Tout a commencé un mercredi matin, alors que je vidais le verre dans la poubelle à recyclage du bahut accompagné de Sylvain (oui ma fiche de poste est assez floue chez Sydo). C’est là que l’idée de cet article m’est venue. Avec Sylvain, nous abordons souvent les différents biais des articles en sciences humaines, notamment dans le cadre de “C’est vrai ça ?” (une association de lutte contre la désinformation, notamment sur LinkedIn). Ces discussions récurrentes sur la fragilité méthodologique de tant d’études m’ont progressivement amené à questionner la valeur de ma propre thèse.
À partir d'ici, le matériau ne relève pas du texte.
-- ==== Sys2Proof/Machine/Rootstock.lean ====
section
/-! DEFINITION. The rows of Rootstock and the stop path (R414-R429): latches and their release, dark pulses, fleet stop and
resume, the release from SAFE, the watchdog on the planning cores. -/
namespace Sys2Proof.Machine

/-! ### The stop path (R418-R423) -/

/-- `STOP_OUT` of either channel by R419, but for a dark pulse: both outputs have the same terms. -/
def Dev.stopOut (s : Dev) : Bool :=
  s.saf.inA && s.saf.inB && !s.saf.latchA && !s.saf.latchB && !s.saf.safeForce &&
    !(s.saf.run == .fleetStop && s.flag (0x11018, 16, 1))

/-- The pin `STOP_OUT` of a channel (R419): its dark pulse holds it low. -/
def Dev.stopPin (s : Dev) (chB : Bool) : Bool := s.stopOut && !(s.saf.dpRun.isSome && s.saf.dpNextB == chB)

/-- A latch sets (R420): axes are inhibited, the latch is reported and freezes the box, its source rises, the fleet stops. -/
def Dev.setLatch (s : Dev) (chB : Bool) : Dev :=
  let other := if chB then s.saf.latchA else s.saf.latchB
  let s := { s with saf := { s.saf with latchA := s.saf.latchA || !chB, latchB := s.saf.latchB || chB
                                        loneAt := if other then none else some s.up
                                        dpRun := s.saf.dpRun.map fun (t : Bool × Bool) => (t.1, true) } }
  let s := s.cntSat (0x11030, 0, 16)
  if s.saf.run = .boot || s.saf.run = .off then s
  else
    let ch := leBytes (1 + b2n chB) 1
    let s := ((s.axesTrip.note 0x0C1 (1 + b2n chB) ch).event 0x1102 ch).freeze 4
    (s.raiseLevel (if chB then 0xB1 else 0xB0)).push (.stop 1 2 0)

/-- STOP_IN_FALL (R418, R420): a low pulse of `lowPs` ps. Below 1 ns the filter rejects it, from 2 ns it latches, and what
happens between is open. The input is low until both inputs are seen high again (STOP_INPUTS_CLEAN). -/
def execStopInFall (dt : Nat) (chB : Bool) (lowPs : Nat) (s : State) : Host.Outcome State Fault Refusal := s.act fun s =>
  let s := s.tick dt
  if lowPs < 1000 then s
  else
    let (free, s) := if lowPs < 2000 then s.draw 1 else (1, s)
    if free = 0 then s
    else
      let s := { s with saf := { s.saf with clean := false, inA := s.saf.inA && chB, inB := s.saf.inB && !chB } };
      (if (if chB then s.saf.latchB else s.saf.latchA) then s else s.setLatch chB)

/-- STOP_DISCREPANCY (R421): `DISC_TIME` after one channel latched alone. -/
def execStopDiscrepancy (s : State) : Host.Outcome State Fault Refusal := s.act fun s =>
  match s.saf.loneAt with
  | none => s.begin
  | some t =>
    let s := s.tickUp (t + 10 * cycMs * s.fld (0x11018, 8, 8));
    ({ s with saf := { s.saf with loneAt := none } }).raise 0xB2

/-- STOP_INPUTS_CLEAN (R422): both inputs have been high for 50 ms. -/
def execStopInputsClean (dt : Nat) (s : State) : Host.Outcome State Fault Refusal := s.act fun s =>
  let s := s.tick dt;
  { s with saf := { s.saf with inA := true, inB := true, clean := true } }

/-- A write of the release path is refused (R422, R428): counted, and source 0xBC. -/
def Dev.refuseRelease (s : Dev) : Dev := (s.cntSat (0x11030, 16, 16)).raise 0xBC

/-- SAF_STOP_CLR (R422). -/
def execSafStopClr (dt : Nat) (v : Reg) (s : State) : Host.Outcome State Fault Refusal := s.act fun s =>
  let s := s.tick dt
  if v.toNat = 0xC1EA && s.saf.clean && (s.src 0xB2).st != .active then
    let was := s.saf.latchA || s.saf.latchB
    let s := { s with saf := { s.saf with latchA := false, latchB := false, loneAt := none } }
    let s := (s.fallLevel 0xB0).fallLevel 0xB1;
    (if was then (s.note 0x0C2 0 []).event 0x1103 [] else s)
  else s.refuseRelease

/-- A dark-pulse test is over (R423): the other output's test begins half a period after this one did, `began`. -/
def Dev.nextDark (s : Dev) (began : Nat) : Dev :=
  { s with saf := { s.saf with dpRun := none, dpNextB := !s.saf.dpNextB, dpAt := began + s.fld (0x11018, 0, 8) * (cycHz / 2) } }

/-- DARK_PULSE (R423, R440): the next edge of the test of an output. `ok` is its read-back: low within 20 us of the first edge, high
within 20 us of the second, 200 us later. A test that finds the output low is skipped; one during which a stop input tripped is
discarded; and one whose output another term of R419 holds low is judged by the first edge alone. DESIGN CHOICE (log entry 118): the
first test after a reset is that of A, one `DP_PERIOD` later. -/
def execDarkPulse (ok : Bool) (s : State) : Host.Outcome State Fault Refusal := s.act fun s =>
  if s.saf.run = .off then s.begin
  else
    let s := s.tickUp s.saf.dpAt
    let b := s.saf.dpNextB
    match s.saf.dpRun with
    | none =>
      if !s.stopOut then (s.nextDark s.saf.dpAt).cntSat (0x11038, 16, 16)
      else { s with saf := { s.saf with dpRun := some (ok, false), dpAt := s.saf.dpAt + cycHz / 5000 } }
    | some (low, void) =>
      let bad := !low || (s.stopOut && !ok)
      let s := s.nextDark (s.saf.dpAt - cycHz / 5000)
      if void then s
      else
        let s := { s with saf := { s.saf with dpFailA := if b then s.saf.dpFailA else bad
                                              dpFailB := if b then bad else s.saf.dpFailB } };
        (if bad then s.raise (if b then 0xB4 else 0xB3) else s.cntWrap (0x11038, 0, 16))

/-! ### Fleet stop and resume (R424-R426) -/

/-- FLEET_STOP (R424). -/
def execFleetStop (h : Nat) (s : State) : Host.Outcome State Fault Refusal := s.act fun s =>
  s.command h 0x90 fun l s =>
    let reason := l.p 0 4
    match s.saf.run with
    | .run | .updatePause => (((s.note 0x0C9 (reason % 65536) []).takeStop 2 1 reason).done h stOK [])
    | .fleetStop | .safe => ((s.note 0x0C9 (reason % 65536) []).cancelResume stStopped).done h stOK []
    | _ => s.refuse h stBusy none

/-- The first source of at least a class that is ACTIVE. -/
def Dev.firstActive (s : Dev) (cls : Nat) : Option Nat :=
  (s.flt.srcs.find? fun p => p.2.st == .active && decide (cls ≤ s.fld (srcCls p.1))).map (·.1)

/-- Why a resume is blocked (R426): the reason and its detail. -/
def Dev.resumeBlocked (s : Dev) : Option (Nat × Nat) :=
  if s.saf.latchA || s.saf.latchB then some (1, 0)
  else match s.firstActive 2 with
    | some n => some (2, n)
    | none =>
      if !s.tim.ntValid then some (3, 0)
      else (s.txu.leases.find? fun p => p.2.unplaced).map fun p => (4, p.1)

/-- FLEET_RESUME_REQUEST (R426). -/
def execFleetResumeRequest (h : Nat) (s : State) : Host.Outcome State Fault Refusal := s.act fun s =>
  s.command h 0x91 fun _ s =>
    match s.saf.run with
    | .run => s.done h stOK []
    | .safe => s.refuse h stSafe none
    | .fleetStop =>
      match s.resumeBlocked with
      | some (r, d) => s.done h 0x0A01 (leBytes r 1 ++ leBytes d 1)
      | none =>
        { s with saf := { s.saf with resume := s.saf.resume ++
            [{ handle := h, at_ := slotframeAtOrAfter (ntAdd s.nt (msTicks 2)) }] } }
    | _ => s.refuse h stBusy none

/-- RESUME_BOUNDARY (R426): at its boundary an accepted resume makes the run state RUN, and completes; within an activation pause RUN
is the state that follows it (R485). -/
def execResumeBoundary (s : State) : Host.Outcome State Fault Refusal := s.act fun s =>
  match s.saf.resume with
  | [] => s.begin
  | r :: rest =>
    let s := s.tickTo r.at_
    let s := { s with saf := { s.saf with resume := rest } };
    (if s.saf.run = .fleetStop then (s.setRun .run 5 0).askReplan
      else if s.saf.run = .updatePause && s.saf.pausedFrom = some .fleetStop then { s with saf := { s.saf with pausedFrom := some .run } }
      else s).done r.handle stOK []

/-! ### Release from SAFE (R428) -/

/-- A write of the release sequence that does not count: void, a new nonce, counted. -/
def Dev.voidRelease (s : Dev) : Dev := s.drawNonce.refuseRelease

/-- SAFE_RELEASE_FIRST (R428): the step key with the nonce, while no sequence is open. -/
def execSafeReleaseFirst (dt : Nat) (v : Reg) (s : State) : Host.Outcome State Fault Refusal := s.act fun s =>
  let s := s.tick dt
  if fieldOf v 16 16 = 0x5AFE && fieldOf v 0 16 = s.saf.nonce && s.saf.relAt.isNone then
    { s with saf := { s.saf with relAt := some s.up } }
  else s.voidRelease

/-- SAFE_RELEASE_SECOND (R428): 10 ms to 1 s after the first, in SAFE with no SAFE-class source ACTIVE. -/
def execSafeReleaseSecond (dt : Nat) (v : Reg) (s : State) : Host.Outcome State Fault Refusal := s.act fun s =>
  let s := s.tick dt
  let inTime := match s.saf.relAt with
    | some t => decide (t + 10 * cycMs ≤ s.up ∧ s.up ≤ t + cycHz)
    | none => false
  if fieldOf v 16 16 = 0xA0E5 && fieldOf v 0 16 = s.saf.nonce ^^^ 0xFFFF && inTime && s.saf.run == .safe &&
      s.saf.safeForce && (s.firstActive 3).isNone then
    { s with saf := { s.saf with relAt := none, safeForce := false, relDone := true } }
  else s.voidRelease

/-- SAFE_RELEASE_WINDOW_EXPIRY (R428): no second write within 1 s of the first. No write is refused, so none is counted. -/
def execSafeReleaseWindowExpiry (s : State) : Host.Outcome State Fault Refusal := s.act fun s =>
  match s.saf.relAt with
  | none => s.begin
  | some t => (s.tickUp (t + cycHz + 1)).drawNonce

/-- SAFE_RELEASE_BOUNDARY (R428): the slot boundary after the release. -/
def execSafeReleaseBoundary (s : State) : Host.Outcome State Fault Refusal := s.act fun s =>
  if !(s.saf.relDone && s.saf.run == .safe) then s.begin
  else
    let s := s.tickTo (nextSlot s.nt)
    let s := { s with saf := { s.saf with relDone := false } }
    let s := s.setRun (if s.par.role = .standby then .standby else .fleetStop) 4 0;
    (s.note 0x0C4 0 []).event 0x1105 []

/-! ### Rootstock itself (R414, R417) -/

/-- LOCKSTEP_MISMATCH (R414): source 0xB5 drives the safe state, and Rootstock restarts. -/
def execLockstepMismatch (dt : Nat) (s : State) : Host.Outcome State Fault Refusal := s.act fun s =>
  let s := s.tick dt;
  ({ s with saf := { s.saf with restarting := true } }).raise 0xB5

/-- SAF_SRAM_UE (R414): source 0xB9 drives the safe state, and Rootstock restarts. -/
def execSafSramUe (dt : Nat) (s : State) : Host.Outcome State Fault Refusal := s.act fun s =>
  let s := s.tick dt;
  ({ s with saf := { s.saf with restarting := true } }).raise 0xB9

/-- ROOTSTOCK_RESTART (R414): the restart has ended, and beacons go on. -/
def execRootstockRestart (dt : Nat) (s : State) : Host.Outcome State Fault Refusal := s.act fun s =>
  let s := s.tick dt;
  { s with saf := { s.saf with restarting := false } }

/-- PLANNING_HEARTBEAT (R417). -/
def execPlanningHeartbeat (dt core : Nat) (s : State) : Host.Outcome State Fault Refusal := s.act fun s =>
  let s := s.tick dt;
  { s with saf := { s.saf with beats := s.saf.beats.set core true } }

/-- PLAN_WATCHDOG (R417): a planning epoch ends; a core without heartbeat in two consecutive epochs raises 0xB6. The
watchdog keeps its count through an activation pause, which is shorter than two epochs. -/
def execPlanWatchdog (dt : Nat) (s : State) : Host.Outcome State Fault Refusal := s.act fun s =>
  let s := s.tick dt
  let beats := s.saf.beats
  let missed := (s.saf.missed.zip beats).map fun p => if p.2 then 0 else p.1 + 1
  let last := (beats.zipIdx.map fun p => if p.1 then 2 ^ p.2 else 0).foldl (· + ·) 0
  let s := { s with saf := { s.saf with missed, lastBeats := last, beats := [false, false, false, false] } };
  (missed.filter fun m => decide (2 ≤ m)).foldl (fun s _ => s.raise 0xB6) s

end Sys2Proof.Machine
end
Mais au fait, pourquoi est-ce que je me livre à cette autocritique dévastatrice ? Pourquoi dynamiter volontairement ma carrière académique alors que je viens à peine d’en construire péniblement les fondations ? Me voilà transformé en kamikaze épistémologique, prêt à sacrifier mon avenir professionnel (tout du moins académique) sur l’autel de l’honnêteté intellectuelle.
Et pourtant, j’ai passé trois ans de ma vie – les meilleures années, dit-on, mais personne ne précise jamais “les meilleures pour quoi” – enfermé dans la bibliothèque à respirer la poussière de livres que personne n’avait consultés depuis la présidence de Giscard, j’ai rempli des centaines de pages de notes, aligné des milliers de références, réalisé des expérimentations sur des centaines de personnes, et tout ça pour accoucher d’une thèse que mes propres parents n’ont pas lue au-delà de la dédicace.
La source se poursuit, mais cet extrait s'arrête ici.